Haley Barbour, bloated redneck and former governor of Mississippi, was in Tampa last week for the Republican National Convention. He spoke at a fundraiser put on by Satan’s ass boil himself, Karl Rove. At the fundraiser he gave his thoughts on Chris Christie’s convention speech, saying:
While I would love for Christie to put a hot poker to Obama’s butt, I thought he did what he was supposed to do.

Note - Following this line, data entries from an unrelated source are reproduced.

/-! ### Failed units (R375) -/

/-- A trim of a group in a list of 32. -/
def setTrim (g : Nat) (t : Int) (xs : List Int) : List Int := (List.range 32).map fun k => if k = g then t else xs.getD k 0

/-- The REF or EXC trim of a group is in force. -/
def putTrim (exc : Bool) (g : Nat) (t : Int) (h : Hub) : Hub :=
  { h with cal := if exc then { h.cal with excs := setTrim g t h.cal.excs } else { h.cal with refs := setTrim g t h.cal.refs } }

/-- Step 5 of boot and the wake converge the stage trims of every ADC and, where `groups`, measure REF and EXC of every group: each a
free value (R399, R455). -/
def measureTrims (groups : Bool) (h : Hub) : Hub :=
  let stage (m : SMap CalValue) (a : Nat) : SMap CalValue :=
    SMap.insert m (calKey itemStage a 0) { payload := 0 :: (Config.bootStages a h.fresh).take 7 }
  let trim (item g : Nat) : Int := signed 16 (Config.bootTrim item g h.fresh % 2 ^ 16)
  { h.tick with cal := { h.cal with
    values := (List.range 16).foldl stage h.cal.values
    refs := if groups then (List.range 32).map (trim itemRef) else h.cal.refs
    excs := if groups then (List.range 32).map (trim itemExc) else h.cal.excs } }

/-- A unit is declared failed: kind 0 cell, 1 ADC, 2 FADC, 3 RADC. -/
def declareFail (kind index code : Nat) (h : Hub) : Hub :=
  (h.keepValue itemFail index (kind * 32) [BitVec.ofNat 32 code] false false).raise 210 0 [kind, index, code]

/-- A cell is declared failed (R129, R130, R375). -/
def failCell (n code : Nat) (h : Hub) : Hub :=
  let g := n / 17
  let i := n % 17
  let x := h.group g
  let h := ((h.put (CAL_CELL_STAT_FAILED n) 1).put (CAL_CELL_STAT_CODE n) code).declareFail 0 n code
  let st := h.fld (CNV_SPARE_STAT_STATE g)
  if i = 16 then
    let h := (h.setGroup g { x with spareFailed := true, fixNext := none }).setRotation g
      { h.rotation g with result := none, first := none, large := false, measured := false }
    let h := if st = 0 then h else h.returnSpare g
    (h.refreshRotation g).markUnserved g
  else
    let c := 16 * g + i
    if x.failed.getLsbD i then h else
    let h := h.setGroup g { x with failed := x.failed ||| BitVec.ofNat 16 (2 ^ i) }
    let h := if x.spareFailed then h.markUnserved g
      else if st = 0 then h.joinSpare c 3
      else if (h.rotation g).visit.isSome && x.fixNext.isNone then h.endVisit g
      else h.markUnserved g
    h.refreshRotation g

/-- An ADC is declared failed: out of service until reset (R135, R375). The conversions that still wait for it are not made: those of
the frame become FILL words (R131), and captures are gone. -/
def failAdc (a code : Nat) (h : Hub) : Hub :=
  if !h.flag (CNV_ADC_STAT_IN_SERVICE a) then h else
  let h := ((h.put (CNV_ADC_STAT_IN_SERVICE a) 0).put (CAL_ADC_STAT_CODE a) code).raise (32 + a) 3 [code]
  let mine (cv : Conv) : Bool := cv.input / 32 == a
  let lost := (h.cnv.convs.filter fun cv => mine cv && !cv.urgent).map fun cv => { cv with shift := 0, redo := false }
  let h : Hub := { h with cnv := { h.cnv with convs := h.cnv.convs.filter fun cv => !mine cv, fills := h.cnv.fills ++ lost } }
  let h := (h.setAdc a { h.adc a with deferred := [], atZero := [] }).put (CNV_ADC_STAT_PENDING a) 0
  h.declareFail 1 a code

end Hub

end Sys2Proof.Machine
end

Really, Mr. Governor? You’d LOVE for Chris Christie to put a hot poker to Obama’s butt? It’s gotta be hot, though, right? Mmmm … yea … that’d be so hot, Christie just poking Obama’s butt as hard as he could, just really digging into that thing. Barbour’d have to pull out his handkerchief to dab his forehead as he watched them in action. Christie’s corpulent torso jiggling and jostling as he shoves his swollen poker against the president’s onyx buttocks. This is the type of moment Southern white men have lived for for centuries. Both public servants would be drenched in sweat, Barbour shivering as he watches it slowly dripping off their bodies. Christie putting his hot poker to Mr. President’s butt harder and harder and harder and then they’d make out and it’d … erm … wait …
Sorry, I got lost in Barbour’s barely repressed lust for the president. Point is, I think I know why Republicans hate President Obama so much. He won’t give up the butt. There. Mystery solved. You’re welcome, America.